This story is nearly half a century old. In 1974, at the Vnukovo airport, the owner of Alma couldn’t persuade the staff to require the dog onboard without a certificate. Thanks to eye damage, the Eastern European sheepdog didn’t pass vet control.
The owner was the last to board, and before that, he took off the collar and said goodbye to his pet for an extended time. The powerful IL-18 liner carried a person to the north. The dog ran for an extended time on the runway, trying to catch up with him. She didn’t accept the loss, didn’t leave the airport. Neither the people who tried to catch her nor the local dog group tearing up the newcomers had forced Alma to leave her post. Gradually, they got used to dogs. The port service began to feed and protect the sheepdogs.

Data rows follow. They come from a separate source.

-- ==== Sys2Proof/Machine/Ops.lean ====
section
/-! DEFINITION. The named operations on registers, counters, events and the trace that every chapter's meanings use:
item addresses (R452), access codes (R541), live and shadow copies, triple-stored fields (R548), events with their
severities (R637 to R641), the error log (R555), interrupt requests and trace records (R608, R609). -/

namespace Sys2Proof.Machine
open Sys2Proof

/-! ## Pages (R557, R369) -/

namespace Pg
def chip : Nat := 0x000
def guard : Nat := 0x001
def power : Nat := 0x002
def stitch : Nat := 0x003
def mdr : Nat := 0x004
def trace : Nat := 0x005
def port (p : Nat) : Nat := 0x010 + p
def tile (t : Nat) : Nat := 0x0A0 + t
def cluster (c : Nat) : Nat := 0x0C0 + c
def die (d : Nat) : Nat := 0x0D0 + d
def serdes (k : Nat) : Nat := 0x0E0 + k
def ocu (q : Nat) : Nat := 0x0F0 + q
def pleat : Nat := 0x100
def cuff : Nat := 0x101
def gusset : Nat := 0x102
def ctx (c : Nat) : Nat := 0x400 + c
/-- EP-4 pages: identity, timing, rate control, memory port, scratch, host (R369). -/
def eId : Nat := 0x000
def eTim : Nat := 0x001
def eRc : Nat := 0x002
def eMp : Nat := 0x003
def eScr : Nat := 0x004
def eHost : Nat := 0x005
def eng (e : Nat) : Nat := 0x020 + e
end Pg

/-- The kind of page at an index; none where the chip implements no page (R557, R562). -/
def pageKind (par : EpParams) : Chip → Nat → Option PageKind
  | .sx, i =>
    if i = 0x000 then some .chip else if i = 0x001 then some .guard else if i = 0x002 then some .power
    else if i = 0x003 then some .stitch else if i = 0x004 then some .mdr else if i = 0x005 then some .trace
    else if 0x010 ≤ i ∧ i ≤ 0x09F then some .port
    else if 0x0A0 ≤ i ∧ i ≤ 0x0B1 then some .tile
    else if 0x0C0 ≤ i ∧ i ≤ 0x0C5 then some .cluster
    else if 0x0D0 ≤ i ∧ i ≤ 0x0D1 then some .die
    else if 0x0E0 ≤ i ∧ i ≤ 0x0E3 then some .serdes
    else if 0x0F0 ≤ i ∧ i ≤ 0x0F8 then some .ocu
    else if i = 0x100 then some .pleat else if i = 0x101 then some .cuff else if i = 0x102 then some .gusset
    else if 0x400 ≤ i ∧ i ≤ 0x7FF then some .ctx
    else none
  | .ep, i =>
    if i = 0x000 then some .eId else if i = 0x001 then some .eTim else if i = 0x002 then some .eRc
    else if i = 0x003 then some .eMp else if i = 0x004 then some .eScr else if i = 0x005 then some .eHost
    else if 0x010 ≤ i ∧ i < 0x010 + par.ports then some .ePort
    else if 0x020 ≤ i ∧ i < 0x020 + par.engines then some .eEng
    else if 0x400 ≤ i ∧ i < 0x400 + 16 * par.ctx16 then some .eCtx
    else none

/-- The block code of PAGE_ID (R540). -/
def blockCode : PageKind → Nat
  | .chip | .eId => 0
  | .guard | .eTim => 1
  | .power | .eRc => 2
  | .stitch | .eMp => 3
  | .mdr | .eScr => 4
  | .trace | .eHost => 5
  | .port | .ePort => 6
  | .tile => 7
  | .cluster => 8
  | .die => 9
  | .serdes => 10
  | .ocu => 11
  | .pleat => 12
  | .cuff => 13
  | .gusset => 14
  | .ctx | .eEng | .eCtx => 15

/-- The die whose trace ring takes a page's records (R608, R18, R19).  The OCU page 4 serves engines of both dies; its
records go to the ring of its first engine's die (DEDUCED, log 8). -/
def dieOfPage (i : Nat) : Nat :=
  if 0x010 ≤ i ∧ i ≤ 0x09F then (i - 0x010) / 72
  else if 0x0A0 ≤ i ∧ i ≤ 0x0B1 then (i - 0x0A0) / 9
  else if 0x0C0 ≤ i ∧ i ≤ 0x0C5 then (i - 0x0C0) / 3
  else if 0x0D0 ≤ i ∧ i ≤ 0x0D1 then i - 0x0D0
  else if 0x0E0 ≤ i ∧ i ≤ 0x0E3 then (i - 0x0E0) / 2
  else if 0x0F0 ≤ i ∧ i ≤ 0x0F8 then (4 * (i - 0x0F0)) / 18
  else 0

/-! ## Item addresses and the register map -/

/-- An item address: page in [63:48], window select in [47:44], IND_ADDR or byte offset in [43:0] (R452). -/
def item (page sel a : Nat) : Nat := page * 2 ^ 48 + sel * 2 ^ 44 + a

def itemPage (k : Nat) : Nat := k / 2 ^ 48
def itemSel (k : Nat) : Nat := k / 2 ^ 44 % 16
def itemOff (k : Nat) : Nat := k % 2 ^ 44

/-- Whether a row of the register map holds the word at offset `off`. -/
def RegRow.has (r : RegRow) (off : Nat) : Bool :=
  if r.count ≤ 1 then r.off == off
  else r.off ≤ off && (off - r.off) % r.stride == 0 && decide ((off - r.off) / r.stride < r.count)

/-- Whether a row of an indirect table holds the word at `a` of select `sel`. -/
def TabRow.has (r : TabRow) (sel a : Nat) : Bool :=
  r.sel == sel && decide (a < r.len) && a % r.period == r.word

/-- The access masks, reset value and commit group of one word. -/
structure WordInfo where
  rws : Word
  rw : Word
  w1c : Word
  wo : Word
  rst : Word
  group : Nat
  deriving DecidableEq, Repr

def WordInfo.ofReg (r : RegRow) : WordInfo :=
  ⟨BitVec.ofNat 32 r.rws, BitVec.ofNat 32 r.rw, BitVec.ofNat 32 r.w1c, BitVec.ofNat 32 r.wo, BitVec.ofNat 32 r.rst,
   r.group⟩

def WordInfo.ofTab (r : TabRow) : WordInfo :=
  ⟨BitVec.ofNat 32 r.rws, BitVec.ofNat 32 r.rw, BitVec.ofNat 32 r.w1c, BitVec.ofNat 32 r.wo, BitVec.ofNat 32 r.rst,
   r.group⟩

/-- A read-only word that resets to 0. -/
def WordInfo.ro : WordInfo := ⟨0, 0, 0, 0, 0, 32⟩

/-- The common control words of every page (R555); the windows (R552) are kept apart. -/
def commonInfo (off : Nat) : Option WordInfo :=
  if off < 0x20 ∧ off % 4 = 0 then some .ro
  else if off = R.snapCtrl then some ⟨0, 0xFFFFFFFE, 0, 1, 0, 32⟩
  else if off = R.snapStatus ∨ off = R.snapStitchLo ∨ off = R.snapStitchHi then some .ro
  else if off = R.intStatus then some ⟨0, 0, 0xFFFFFFFF, 0, 0, 32⟩
  else if off = R.intEnable then some ⟨0, 0xFFFFFFFF, 0, 0, 0, 32⟩
  else if off = R.intForce then some ⟨0, 0, 0, 0xFFFFFFFF, 0, 32⟩
  else if off = R.errLog0 then some ⟨0, 0, 0x80000000, 0, 0, 32⟩
  else if off = R.errLog1 ∨ off = R.errLog2 ∨ off = R.errLog3 then some .ro
  else none

/-- A direct register of a page kind: the common words and the rows of its chapters. -/
def directInfo (k : PageKind) (off : Nat) : Option WordInfo :=
  match commonInfo off with
  | some i => some i
  | none => ((directRows k).find? (fun r => r.has off)).map .ofReg

/-- The words of a Zelry plan bank (R233). -/
def planInfo (a : Nat) : Option WordInfo :=
  if a < 0x10000 then
    let r := a % 0x8000
    if r = 0 then some ⟨0xFFFFFFFF, 0, 0, 0, 1, 6⟩
    else if 256 ≤ r ∧ r / 256 ≤ 64 then
      if r % 256 = 0 then some ⟨0xFFFFFFFF, 0, 0, 0, 0, 6⟩
      else if r % 256 ≤ 144 then some ⟨0xFFFFFFFF, 0, 0, 0, 0xFF, 6⟩
      else none
    else none
  else none

/-- The words of an EP-4 port's Zelry plan (R397). -/
def epPlanInfo (a : Nat) : Option WordInfo :=
  if a = 0 then some ⟨0xFFFFFFFF, 0, 0, 0, 1, 3⟩
  else if a ≤ 128 then some ⟨0xFFFFFFFF, 0, 0, 0, 0, 3⟩
  else none

/-- The reset value of a ring word (R533): the dither frequency and the sign of the gain depend on the ring. -/
def ringReset (a : Nat) (w : Word) : Word :=
  let r := a / 8 % 32
  if a % 8 = 0 then w ||| BitVec.ofNat 32 (1000 + 40 * r)
  else if a % 8 = 2 then (if r < 16 then 0xFF00 else 0x100)
  else w

/-- A word of an indirect table. -/
def tableInfo (par : EpParams) (k : PageKind) (sel a : Nat) : Option WordInfo :=
  if k = .chip ∧ sel = 3 then planInfo a
  else if k = .ePort ∧ sel = 1 then epPlanInfo a
  else
    match ((tableRows k).find? (fun r => r.has sel a)).map WordInfo.ofTab with
    | none => none
    | some i =>
      if k = .ocu ∧ sel = 1 then some { i with rst := ringReset a i.rst }
      else if k = .guard ∧ sel = 7 then some { i with rst := Config.romWord (a / 8192) (a % 4096) }
      else if k = .eMp ∧ sel = 1 ∧ par.windows * 8 ≤ a then none
      else if (k = .eMp ∧ (sel = 2 ∨ sel = 3) ∧ 64 * par.ctx16 ≤ a) then none
      else if k = .eScr ∧ sel = 1 ∧ 16 * par.ctx16 ≤ a then none
      else some i

/-- The word at an item address. -/
def wordInfo (par : EpParams) (c : Chip) (k : Nat) : Option WordInfo :=
  match pageKind par c (itemPage k) with
  | none => none
  | some pk => if itemSel k = 0 then directInfo pk (itemOff k) else tableInfo par pk (itemSel k) (itemOff k)

/-- The masks of an item; a word that does not exist has none. -/
def info (par : EpParams) (c : Chip) (k : Nat) : WordInfo := (wordInfo par c k).getD .ro

/-- What an unwritten word reads as: its reset value. -/
def rstWord (par : EpParams) (c : Chip) (k : Nat) : Word := (info par c k).rst

/-! ## The register file of a chip -/

namespace Mach

def rf (m : Mach) : Chip → RegFile
  | .sx => m.regs
  | .ep => m.epRegs

def setRf (m : Mach) (c : Chip) (r : RegFile) : Mach :=
  match c with
  | .sx => { m with regs := r }
  | .ep => { m with epRegs := r }

/-- The stitch number of a chip (R46). -/
def now (m : Mach) : Chip → Nat
  | .sx => m.time.number
  | .ep => m.epTime.number

/-- The cycle within the stitch (R45). -/
def cyc (m : Mach) : Chip → Nat
  | .sx => m.time.cycle
  | .ep => m.epTime.cycle

def setCyc (m : Mach) (c : Chip) (x : Nat) : Mach :=
  match c with
  | .sx => { m with time := { m.time with cycle := x } }
  | .ep => { m with epTime := { m.epTime with cycle := x } }

/-- The copy of a word that is not RWS. -/
def word (m : Mach) (c : Chip) (k : Nat) : Word := Tbl.get (rstWord m.epParams c) (m.rf c).word k

def shadow (m : Mach) (c : Chip) (k : Nat) : Word := Tbl.get (rstWord m.epParams c) (m.rf c).shadow k

def liveCopy (m : Mach) (c : Chip) (k : Nat) : Word := Tbl.get (rstWord m.epParams c) (m.rf c).live k

def setWord (m : Mach) (c : Chip) (k : Nat) (v : Word) : Mach :=
  m.setRf c { m.rf c with word := Tbl.set (rstWord m.epParams c) (m.rf c).word k v }

def setShadow (m : Mach) (c : Chip) (k : Nat) (v : Word) : Mach :=
  m.setRf c { m.rf c with shadow := Tbl.set (rstWord m.epParams c) (m.rf c).shadow k v }

def setLive (m : Mach) (c : Chip) (k : Nat) (v : Word) : Mach :=
  m.setRf c { m.rf c with live := Tbl.set (rstWord m.epParams c) (m.rf c).live k v }

/-- The bitwise majority of three copies (R548). -/
def majority (a b d : Word) : Word := (a &&& b) ||| (b &&& d) ||| (a &&& d)

/-- The bits of a word that are stored three times: the fields marked TMR (R548). -/
def tmrBits (c : Chip) (k : Nat) : Word :=
  let pg := itemPage k
  let off := itemOff k
  if itemSel k ≠ 0 then 0
  else if Pg.port 0 ≤ pg ∧ pg < Pg.port (match c with | .sx => 144 | .ep => 16) ∧ off = R.prtLinkCtrl then 1
  else
    match c with
    | .sx =>
      if pg = Pg.guard ∧ off = R.grdEnforce then 1
      else if pg = Pg.guard ∧ off = R.grdState then 3
      else if pg = Pg.power ∧ off = F.pwrShedFloor_floor.off then 7
      else if Pg.ocu 0 ≤ pg ∧ pg < Pg.ocu 9 ∧ (List.range 4).any (fun i => off == (F.ocuEngCtrl_laserEn i).off) then 4
      else if pg = Pg.chip ∧ off = R.chpCommitGen then BitVec.allOnes 32
      else 0
    | .ep =>
      if pg = Pg.eId ∧ off = R.ep4GrdState then 3
      else if pg = Pg.eId ∧ off = R.ep4CommitGen then BitVec.allOnes 32
      else 0

/-- A value as its three copies vote it; `first` is the number of its first copy (0 live, 3 shadow). -/
def voted (m : Mach) (c : Chip) (k first : Nat) (v : Word) : Word :=
  let bits := tmrBits c k
  if bits = 0 then v
  else
    let copy := fun i =>
      (m.rf c).upsets.foldl (fun a u => if u.1 = k ∧ u.2.1 = first + i then a ^^^ (u.2.2 &&& bits) else a) v
    majority (copy 0) (copy 1) (copy 2)

/-- The word that governs the hardware: the live copy of RWS bits, the one copy of the others. -/
def live (m : Mach) (c : Chip) (k : Nat) : Word :=
  let i := info m.epParams c k
  m.voted c k 0 ((m.liveCopy c k &&& i.rws) ||| (m.word c k &&& ~~~i.rws))

/-- A field of a direct register, as it governs. -/
def fld (m : Mach) (c : Chip) (page : Nat) (f : Fld) : Nat :=
  bitsOf (m.live c (item page 0 f.off)).toNat f.lo f.w

/-- A field of a direct register that is one bit. -/
def bit (m : Mach) (c : Chip) (page : Nat) (f : Fld) : Bool := m.fld c page f != 0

She still didn’t trust people, hiding at the slightest danger, and still saw off every plane. This went on for 2 years until the pilot saw the dog running after the plane from the cockpit of the plane. For her safety, Vyacheslav Valentine contacted the dispatcher and invited her to take the dog away from the runway.
They explained to him that it had been useless, Alma was trying to find the owner and didn’t let anyone get close. Then, the pilot often sees a shepherd dog, which hopefully meets every plane. Vyacheslav Alexandrovich went through the war, was a prisoner of Dachau and then the camps — he knew what grief was and saw it in the dog’s eyes. He visited the editorial office of Komsomolskaya Pravda and asked to write down that Alma was still waiting. that each commander will take it on board if only there’s an owner.